In the long run it is unbearable for a world power, conscious of herself, to know there are citizens at her side who are constantly being inflicted with the severest sufferings for their sympathy or unity with the total nation, its faith and philosophy.
We will know there can scarcely be a frontier line in Europe which satisfies all. It should be all the more important to avoid the torture of national minorities in order not to add to the suffering of political separation, the suffering of persecution on account of their belonging to a certain people.

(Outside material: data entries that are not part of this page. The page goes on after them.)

/-- One row of the opcode table per constructor. Operands are in the order dst, a, b, c. -/
inductive Instr where
  -- integer arithmetic (R108, R109)
  | iadd (h : Hdr) (f : FnInt) (d a b : Operand)
  | iaddImm (h : Hdr) (f : FnInt) (d a : Operand) (imm : BitVec 22)
  | isub (h : Hdr) (f : FnInt) (d a b : Operand)
  | isubImm (h : Hdr) (f : FnInt) (d a : Operand) (imm : BitVec 22)
  | imul (h : Hdr) (f : FnInt) (d a b : Operand)
  | imulImm (h : Hdr) (f : FnInt) (d a : Operand) (imm : BitVec 22)
  | imulh (h : Hdr) (ty : ITy) (d a b : Operand)
  | imad (h : Hdr) (f : FnInt) (d a b c : Operand)
  | imin (h : Hdr) (ty : ITy) (d a b : Operand)
  | iminImm (h : Hdr) (ty : ITy) (d a : Operand) (imm : BitVec 22)
  | imax (h : Hdr) (ty : ITy) (d a b : Operand)
  | imaxImm (h : Hdr) (ty : ITy) (d a : Operand) (imm : BitVec 22)
  | iabs (h : Hdr) (wide sat : Bool) (d a : Operand)
  | ineg (h : Hdr) (wide sat : Bool) (d a : Operand)
  | iaddc (h : Hdr) (f : FnCy) (d a b c : Operand)
  | isubb (h : Hdr) (f : FnCy) (d a b c : Operand)
  -- shifts and rotates (R110)
  | shl (h : Hdr) (f : FnSh) (d a b : Operand)
  | shlImm (h : Hdr) (f : FnSh) (d a : Operand) (imm : BitVec 22)
  | shr (h : Hdr) (f : FnSh) (d a b : Operand)
  | shrImm (h : Hdr) (f : FnSh) (d a : Operand) (imm : BitVec 22)
  | sar (h : Hdr) (f : FnSh) (d a b : Operand)
  | sarImm (h : Hdr) (f : FnSh) (d a : Operand) (imm : BitVec 22)
  | rot (h : Hdr) (ty : ITy) (d a b : Operand)
  | rotImm (h : Hdr) (ty : ITy) (d a : Operand) (imm : BitVec 22)
  -- logic, addresses and moves (R111 to R115)
  | and (h : Hdr) (ty : ITy) (d a b : Operand)
  | andImm (h : Hdr) (ty : ITy) (d a : Operand) (imm : BitVec 22)
  | or (h : Hdr) (ty : ITy) (d a b : Operand)
  | orImm (h : Hdr) (ty : ITy) (d a : Operand) (imm : BitVec 22)
  | xor (h : Hdr) (ty : ITy) (d a b : Operand)
  | xorImm (h : Hdr) (ty : ITy) (d a : Operand) (imm : BitVec 22)
  | andn (h : Hdr) (ty : ITy) (d a b : Operand)
  | not (h : Hdr) (ty : ITy) (d a : Operand)
  | lea (h : Hdr) (f : FnLea) (d a b : Operand)
  | movi (h : Hdr) (ty : ITy) (d : Operand) (imm : BitVec 22)
  | movhi (h : Hdr) (f : Half) (d a : Operand) (imm : BitVec 22)
  | mov (h : Hdr) (d a : Operand)
  | sel (h : Hdr) (d a b c : Operand)
  | icmp (h : Hdr) (f : FnCmp) (d a b : Operand)
  | icmpImm (h : Hdr) (f : FnCmp) (d a : Operand) (imm : BitVec 22)
  -- bits and bytes (R117 to R119)
  | popc (h : Hdr) (ty : ITy) (d a : Operand)
  | clz (h : Hdr) (ty : ITy) (d a : Operand)
  | ctz (h : Hdr) (ty : ITy) (d a : Operand)
  | brev (h : Hdr) (ty : ITy) (d a : Operand)
  | bfx (h : Hdr) (ty : ITy) (d a c : Operand)
  | bfi (h : Hdr) (ty : ITy) (d a b c : Operand)
  | permb (h : Hdr) (d a b c : Operand)
  | permbImm (h : Hdr) (d a : Operand) (imm : BitVec 22)
  -- predicates and lanes (R120 to R125)
  | pand (h : Hdr) (f : FnPn) (d a b : Operand)
  | por (h : Hdr) (f : FnPn) (d a b : Operand)
  | pxor (h : Hdr) (f : FnPn) (d a b : Operand)
  | pnot (h : Hdr) (d a : Operand)
  | pmov (h : Hdr) (beat : Fin 3) (d a : Operand)
  | shfl (h : Hdr) (m : ShflMode) (d a b : Operand)
  | bcast (h : Hdr) (d a b : Operand)
  | vote (h : Hdr) (m : VoteMode) (d a : Operand)
  | redux (h : Hdr) (f : FnRed) (d a : Operand)
  | scan (h : Hdr) (f : FnScn) (d a : Operand)
  -- paired word (R72 to R77)
  | pairedWord (bnd : Bool) (x y : Slot)
  -- floating point (R138 to R157)
  | fadd (h : Hdr) (f : FnFa) (d a b : Operand)
  | fsub (h : Hdr) (f : FnFa) (d a b : Operand)
  | fmul (h : Hdr) (f : FnFa) (d a b : Operand)
  | ffma (h : Hdr) (f : FnFa) (d a b c : Operand)
  | fmin (h : Hdr) (f : FnFa) (d a b : Operand)
  | fmax (h : Hdr) (f : FnFa) (d a b : Operand)
  | fcmp (h : Hdr) (f : FnFc) (d a b : Operand)
  | fclass (h : Hdr) (ft : FTy) (d a : Operand)
  | frnd (h : Hdr) (f : FnFa) (d a : Operand)
  | fscaleb (h : Hdr) (f : FnFa) (d a b : Operand)
  | fsel (h : Hdr) (f : FnFa) (d a b c : Operand)
  | frcp (h : Hdr) (f : FnSf) (d a : Operand)
  | frsq (h : Hdr) (f : FnSf) (d a : Operand)
  | fsqrt (h : Hdr) (f : FnSf) (d a : Operand)
  | fexp2 (h : Hdr) (f : FnSf) (d a : Operand)
  | flog2 (h : Hdr) (f : FnSf) (d a : Operand)
  | fsin (h : Hdr) (f : FnSf) (d a : Operand)
  | fcos (h : Hdr) (f : FnSf) (d a : Operand)
  | ftanh (h : Hdr) (f : FnSf) (d a : Operand)
  | cvt (h : Hdr) (f : FnCv) (d a b : Operand)
  | qntScale (h : Hdr) (ef : FmtCode) (half : Bool) (d a : Operand)
  | qntElem (h : Hdr) (f : FnQn) (d a b c : Operand)
  | dqnt (h : Hdr) (f : FnQn) (d a c : Operand)
  -- control flow, suspension, barriers (R127 to R136)
  | bra (h : Hdr) (off : BitVec 30)
  | brau (h : Hdr) (off : BitVec 30)
  | call (h : Hdr) (d : Operand) (off : BitVec 30)
  | callReg (h : Hdr) (d a : Operand)
  | ret (h : Hdr) (a : Operand)
  | jmark (h : Hdr) (off : BitVec 30)
  | join (h : Hdr)
  | brk (h : Hdr) (off : BitVec 30)
  | yield (h : Hdr)
  | exit (h : Hdr)
  | nop (h : Hdr)
  | sleep (h : Hdr) (rel : Bool) (a : Operand)
  | sleepDeadline (grp : Nat)
  | bar (h : Hdr) (id : Fin 16) (a : Operand)
  | cbar (h : Hdr)
  | mbar (h : Hdr) (scope : Scope) (a b : Operand)
  | mbarRelease (pa : Nat)
  -- loads, stores, atomics, waits (R256 to R267)
  | ld (h : Hdr) (f : FnMemF) (d a : Operand) (off : BitVec 22)
  | ldIndexed (h : Hdr) (f : FnMemI) (d a b : Operand)
  | st (h : Hdr) (f : FnMemF) (d a : Operand) (off : BitVec 22)
  | stIndexed (h : Hdr) (f : FnMemI) (a b c : Operand)
  | ldl (h : Hdr) (f : FnLoc) (d a : Operand) (off : BitVec 22)
  | ldlIndexed (h : Hdr) (f : FnLoc) (d a b : Operand)
  | stl (h : Hdr) (f : FnLoc) (d a : Operand) (off : BitVec 22)
  | stlIndexed (h : Hdr) (f : FnLoc) (a b c : Operand)
  | ldu (h : Hdr) (f : FnMemF) (d a : Operand) (off : BitVec 22)
  | atom (h : Hdr) (f : FnAtF) (d a : Operand) (off : BitVec 22)
  | atomIndexed (h : Hdr) (f : FnAtI) (d a b c : Operand)
  | red (h : Hdr) (f : FnAtF) (d a : Operand) (off : BitVec 22)
  | redIndexed (h : Hdr) (f : FnAtI) (a b c : Operand)
  | waitv (h : Hdr) (f : FnWaitF) (d a : Operand) (off : BitVec 22)
  | waitvDeadlineForm (h : Hdr) (f : FnWaitI) (d a b c : Operand)
  | waitvRecheck (grp : Nat)
  -- fences, cache words, tags, engines (R268 to R282)
  | fence (h : Hdr) (scope : Scope)
  | fencex (h : Hdr) (scope : Scope) (p1 p2 : BitVec 5)
  | fenceComplete (grp fid part : Nat)
  | prefetch (h : Hdr) (f : FnPre) (a : Operand) (off : BitVec 22)
  | prefetchIndexed (h : Hdr) (f : FnPre) (a b : Operand)
  | cinv (h : Hdr) (a : Operand) (off : BitVec 22)
  | cinvAll (h : Hdr)
  | cwb (h : Hdr) (a : Operand) (off : BitVec 22)
  | ldtag (h : Hdr) (d a : Operand) (off : BitVec 22)
  | sttag (h : Hdr) (d a : Operand) (off : BitVec 22)
  | cpy (h : Hdr) (d a : Operand)
  | cpyw (h : Hdr) (a : Operand) (off : BitVec 30)
  | gthr (h : Hdr) (f : FnGthr) (d a b c : Operand)
  | ewait (h : Hdr) (d a : Operand)
  | equery (h : Hdr) (d a : Operand)
  | copyEngineTransfer (cmd row : Nat)
  | gatherEngineTransfer (cmd lane : Nat)
  | engineCommandComplete (cmd : Nat)
  -- replicated, publication and collective words (R296 to R308)
  | vwait (h : Hdr) (rel : Bool) (d a b : Operand)
  | vwaitComplete (grp : Nat)
  | vread (h : Hdr) (d : Operand)
  | pub (h : Hdr) (lsrc : Bool) (a b c : Operand)
  | pubv (h : Hdr) (a b : Operand)
  | verchk (h : Hdr) (eq : Bool) (d a b : Operand)
  | coll (h : Hdr) (a : Operand)
  | collectiveExecute (id : Nat) (order : List Nat) (remote : List Contribution) (fail : Bool)
  -- matrix words (R162)
  | wbload (h : Hdr) (lsrc : Bool) (a b c : Operand)
  | mma (h : Hdr) (f : FnMma) (d a b c : Operand)
  | aclr (h : Hdr) (cnt : Fin 16) (d : Operand)
  | acvt (h : Hdr) (f : FnAcvt) (d : Operand)
  | amovToVector (h : Hdr) (cnt : Fin 32) (d a c : Operand)
  | amovToTile (h : Hdr) (cnt : Fin 32) (d a c : Operand)
  | mpoly (h : Hdr) (f : FnMpoly) (d b : Operand)
  | miter (h : Hdr) (f : FnMiter) (d a b : Operand)
  | mdrain (h : Hdr) (f : FnMdrain) (d a b c : Operand)
  | coefl (h : Hdr) (first cnt : Fin 16) (a : Operand)
  | matrixWordExecute (core team : Nat)
  | miterPhase (core team : Nat) (stop : Bool)
  -- traps, control registers, system words
  | trap (h : Hdr) (n : BitVec 16)
  | rte (h : Hdr)
  | rteDrop (h : Hdr) (skip : Bool)
  | rteSkip (h : Hdr)
  | csrr (h : Hdr) (d : Operand) (addr : BitVec 12)
  | csrw (h : Hdr) (d a : Operand) (addr : BitVec 12)
  | csrs (h : Hdr) (d a : Operand) (addr : BitVec 12)
  | csrc (h : Hdr) (d a : Operand) (addr : BitVec 12)
  | contextCsrPropagated (id core : Nat)
  | launch (h : Hdr) (d a : Operand)
  | launchAgg (h : Hdr) (d a b : Operand)
  | tlbiPage (h : Hdr) (a : Operand) (b : Option Operand)
  | tlbiPageRecall (h : Hdr) (a : Operand) (b : Option Operand)
  | tlbiContext (h : Hdr) (b : Option Operand)
  | tlbiAll (h : Hdr)
  | tlbiComplete (id : Nat)
  | tick (h : Hdr) (d : Operand)
  | bkpt (h : Hdr) (n : BitVec 12)
  | halt (h : Hdr)
  | qbind (h : Hdr) (k : Fin 16) (ctx : Option (BitVec 6)) (d a : Operand)
  | qload (h : Hdr) (a b : Operand) (c : Option Operand)
  | qloadComplete (grp : Nat)
  | qstatBind (h : Hdr) (k : Fin 16) (d : Operand)
  | qstatState (h : Hdr) (d : Operand)
  | boundOpcode (h : Hdr) (k : Fin 16) (d a b c : Operand) (fn : BitVec 14)
  | quirePartitionFill (core part ctx : Nat)
  -- scheduling and write-back
  | runChoice (core port : Nat)
  | resultWriteback (tok : Nat)
  -- memory system
  | l2SliceRequest (req : Nat) (lanes : Mask)
  | ownershipRecall (die granule : Nat)
  | atomicAtHome (req lane : Nat)
  | strongHoldRelease (req : Nat)
  | l1Fill (id : Nat)
  | leaseExpiry (core line : Nat)
  | instructionFetch (grp : Nat)
  | hbmUncorrectableError (pa : Nat)
  | migrationGo (die : Nat)
  | migrationCopyEnd (die : Nat)
  | migrationRetire (die : Nat)
  | pageWalk (die ctx : Nat) (va : Word)
  | fbcmdReplayAll (die ctx : Nat)
  | fbdropRead (die ctx : Nat)
  -- replication
  | updatePacketArrival (die id : Nat)
  | collatorSlotGrant (id : Nat)
  | strongLock (die id : Nat)
  | strongLockAck (id : Nat)
  | strongCommit (die id : Nat)
  | strongAbort (die id : Nat)
  | updateAck (die id : Nat)
  | lag (die : Nat)
  | membershipRemove (die : Nat)
  | joinGo (die : Nat)
  | joinCopyEnd (die : Nat)
  | holdPeakRead (die : Nat)
  -- peers and publication
  | peerRequestSend (die : Nat)
  | peerResponse (id : Nat) (ans : PeerAnswer)
  | peerReissue (id : Nat)
  | peerTimeout (id : Nat)
  | peerRequestAtTarget (src seq : Nat) (pa : Nat) (part : Nat) (op : PeerOp)
  | peerBusyRetry (id : Nat)
  | replyCacheExpiry (id : Nat)
  | publicationFlitArrival (port id : Nat)
  | publicationAck (child id : Nat)
  -- hub
  | launchPlacement (queue : Nat) (cores : List Nat)
  | gridComplete (grid : Nat)
  | bucketCloseTimeout (queue key : Nat)
  | qcfgWrite (queue : Nat) (fab : Option Nat) (val : Word)
  | sliceSwitch (entry : Nat)
  | preemption (ctx : Nat)
  | contextRestore (ctx : Nat) (cores : List Nat)
  | contextKill (ctx : Nat)
  | eventQueueConfigWrite (size : Bool) (val : Word)
  -- counters, debug, replay
  | counterTick (unit ctr n : Nat)
  | counterWrite (unit ctr : Nat) (val : Word)
  | actkWrite (val : Word)
  | activityRingWrite (ring : Nat)
  | activityRingConfigWrite (ring : Nat) (reg : Nat) (val : Word)
  | activityDropRead (ring : Nat)
  | resumeGroup (core slot : Nat)
  | preempt (ctx : Nat)
  | resumeCtx (ctx : Nat)
  | rrcfgWrite (ctx : Nat) (val : Word)
  | orderChunkTimeout (ctx grp : Nat)
  | orderGateTimeout (ctx grp : Nat)
  | heatFlush (die : Nat)
  -- boundaries
  | portRetrain (port : Nat)
  | registerWrite (addr : Nat) (val : Word)
  | unassignedOpcode (w : Word)
  -- events that take what they need from the state: its pending commands, and what has come from outside
  | collatorHandover
  | settledReport
  | wrap
  | eventQueueDropRead
  | activityLatch
  | freeze
  | freezeStop
  | resume
  | dump
  | stopOnTick
  | attestationReport
  | packageReset
  | portTrainingEnd
  | laneRetire
  | portDown
  | linkReplay
  | hostInboundWrite
  | hostInboundRead
  | functionLevelReset
  | attestationRequest
  | supplyDroop
  | powerCap
  | supplyRecovery
  | debugToken
  | ptpMessage
  deriving DecidableEq, Repr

That it is possible to find ways leading to the lessening of tension has been proved. But he who tries to prevent by force such lessening of tension through creating an equilibrium in Europe will someday inevitably conjure up force among the nations themselves. It cannot be denied that Germany herself, as long as she was powerless and defenseless, was compelled to tolerate many of these continual persecutions of the German people on our frontier.
But just as England stands up for her interests all over the globe, presentday Germany will know how to guard its more restricted interests. To these interests of the German Reich belong also the protection of those German peoples who are not in a position to secure along our frontiers their political and philosophical freedom by their own efforts.
I may say that since the League of Nations has abandoned its continuous attempts at disturbance in Danzig and since the advent of the new commissioner this most dangerous place for European peace has entirely lost its menace.
Poland respects the national conditions in the free city of Danzig and Gemmany respects Polish rights.
Now I tum to Austria. It is not only the same people but above all a long communal history and culture which bind together the Reich and Austria.
Difficulties which emerged in the carrying out of the agreement of July 11, 1936, made essential an attempt to remove misunderstandings and obstacles to final reconciliation. It is clear that whether we wished it or not an intolerable position might have developed that would have contained the seeds of catastrophe. It does not lie in the power of man to stop the rolling stone of fate which through neglect or lack of wisdom has been set moving.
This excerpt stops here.